Saved data entries:
* * *

-- ==== Sys2Proof/Tests/Slice0.lean ====
section
/-! SUPPORT. Tests: the well-formedness checks, words written out from the encoding tables, one-step vectors of 95_test_vectors.md
(named in each docstring), and for every obligation with hypotheses a concrete state and operands that meet them. -/

namespace Sys2Proof.Tests

open Sys2Proof Sys2Proof.Machine

/-! ### Helpers -/

/-- The next state of an outcome. -/
def next? : Host.Outcome State Fault Refusal → Option State
  | .next t => some t
  | _ => none

/-- The fault of an outcome. -/
def fault? : Host.Outcome State Fault Refusal → Option Fault
  | .fault r => some r
  | _ => none

/-- The reset state with other cells in the four banks. -/
def holding (di co : List (Nat × Bit)) (ir hr : List (Nat × U16)) : State :=
  { State.reset with store :=
    { di := { cap := 0x10000, cells := di }, co := { cap := 0x10000, cells := co },
      ir := { cap := 0x10000, cells := ir }, hr := { cap := 0x10000, cells := hr } } }

/-- A machine of two slots whose banks have 16 cells and whose buffers take 20 bytes. -/
def small : State := State.initial { nConn := 2, capDi := 16, capCo := 16, capIr := 16, capHr := 16, rbufCap := some 20 }

/-- Slot 0 drains `buf`. -/
def draining (s : State) (buf : List U8) : State :=
  s.modifyEngine 0 fun e => { e with rbuf := buf, phase := .drain }

/-- Slot 0 waits with `buf` in its buffer. -/
def waiting (s : State) (buf : List U8) : State := s.modifyEngine 0 fun e => { e with rbuf := buf }

/-- Slot 0 is faulted. -/
def faulted (s : State) : State := s.modifyEngine 0 Engine.connectionFault

/-- The same machine with `ev` next. -/
def scheduled (s : State) (ev : Event) : State := { s with agenda := [ev] }

/-- The request runs in one step; the answer is what slot 0 has sent. -/
def sent (s : State) (request : List U8) : Option (List OutItem) :=
  (next? (step (s.withRequestBytes request))).bind fun t => (t.engines[0]?).map (·.out)

/-- The store after the request has run in one step. -/
def storeAfter (s : State) (request : List U8) : Option DataStore :=
  (next? (step (s.withRequestBytes request))).map (·.store)

/-- The engine of slot 0 after one step. -/
def engineAfter (s : State) : Option Engine := (next? (step s)).bind fun t => t.engines[0]?

/-! ### WellFormed: each check refuses an ill-formed term -/

theorem test_wf_accepts :
    (Instr.readCoils ⟨1, 1⟩ (.fields 0 10)).wellFormed = true ∧ (Instr.illegalFunction ⟨1, 1⟩ 0x99 [0xDE]).wellFormed = true := by
  decide

theorem test_wf_rangeMisfitOfLengthFour :
    (Instr.readCoils ⟨1, 1⟩ (.misfit [0, 0, 0, 1])).wellFormed = false ∧
    (Instr.readDiscreteInputs ⟨1, 1⟩ (.misfit [0, 0, 0, 1])).wellFormed = false ∧
    (Instr.readHoldingRegisters ⟨1, 1⟩ (.misfit [0, 0, 0, 1])).wellFormed = false ∧
    (Instr.readInputRegisters ⟨1, 1⟩ (.misfit [0, 0, 0, 1])).wellFormed = false := by decide

theorem test_wf_rangeMisfitTooLong :
    (Instr.readHoldingRegisters ⟨1, 1⟩ (.misfit (List.replicate 259 0))).wellFormed = false := by
  simp [-List.reduceReplicate, Instr.wellFormed, RangeOps.wellFormed, maxData]

theorem test_wf_singleMisfitOfLengthFour :
    (Instr.writeSingleCoil ⟨1, 1⟩ (.misfit [0, 0, 0xFF, 0])).wellFormed = false ∧
    (Instr.writeSingleRegister ⟨1, 1⟩ (.misfit [0, 0, 0, 1])).wellFormed = false := by decide

theorem test_wf_singleMisfitTooLong :
    (Instr.writeSingleRegister ⟨1, 1⟩ (.misfit (List.replicate 259 0))).wellFormed = false := by
  simp [-List.reduceReplicate, Instr.wellFormed, SingleOps.wellFormed, maxData]

theorem test_wf_multiMisfitOfLengthFive :
    (Instr.writeMultipleCoils ⟨1, 1⟩ (.misfit [0, 0, 0, 1, 0])).wellFormed = false ∧
    (Instr.writeMultipleRegisters ⟨1, 1⟩ (.misfit [0, 0, 0, 1, 0])).wellFormed = false := by decide

theorem test_wf_multiPayloadTooLong :
    (Instr.writeMultipleCoils ⟨1, 1⟩ (.fields 0 1 1 (List.replicate 254 0))).wellFormed = false := by
  simp [-List.reduceReplicate, Instr.wellFormed, MultiOps.wellFormed, maxData]

theorem test_wf_illegalFunctionWithSupportedCode :
    (Instr.illegalFunction ⟨1, 1⟩ 0x03 [0, 0, 0, 1]).wellFormed = false := by decide

theorem test_wf_illegalFunctionTooLong :
    (Instr.illegalFunction ⟨1, 1⟩ 0x99 (List.replicate 259 0)).wellFormed = false := by
  simp [-List.reduceReplicate, Instr.wellFormed, maxData]

/-! ### Decode: words written out from 30_encoding.md (R43 and the operand formats), and the encoder on the same words -/

/-- V34: function code 0x01, format RA. -/
theorem test_decode_readCoils :
    decode [0x00, 0x01, 0x00, 0x00, 0x00, 0x06, 0x01, 0x01, 0x00, 0x00, 0x00, 0x0A] =
      .request (.readCoils ⟨0x0001, 0x01⟩ (.fields 0x0000 0x000A)) [] ∧
    encode (.readCoils ⟨0x0001, 0x01⟩ (.fields 0x0000 0x000A)) =
      [0x00, 0x01, 0x00, 0x00, 0x00, 0x06, 0x01, 0x01, 0x00, 0x00, 0x00, 0x0A] := by decide

/-- V35: function code 0x02, format RA. -/
theorem test_decode_readDiscreteInputs :
    decode [0x00, 0x02, 0x00, 0x00, 0x00, 0x06, 0x01, 0x02, 0x00, 0x10, 0x00, 0x03] =
      .request (.readDiscreteInputs ⟨0x0002, 0x01⟩ (.fields 0x0010 0x0003)) [] := by decide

* * *

Your objective: Across all the entries, count the lines that contain the string "modifyEngine", and give that number without anything else.

Problem solution: 3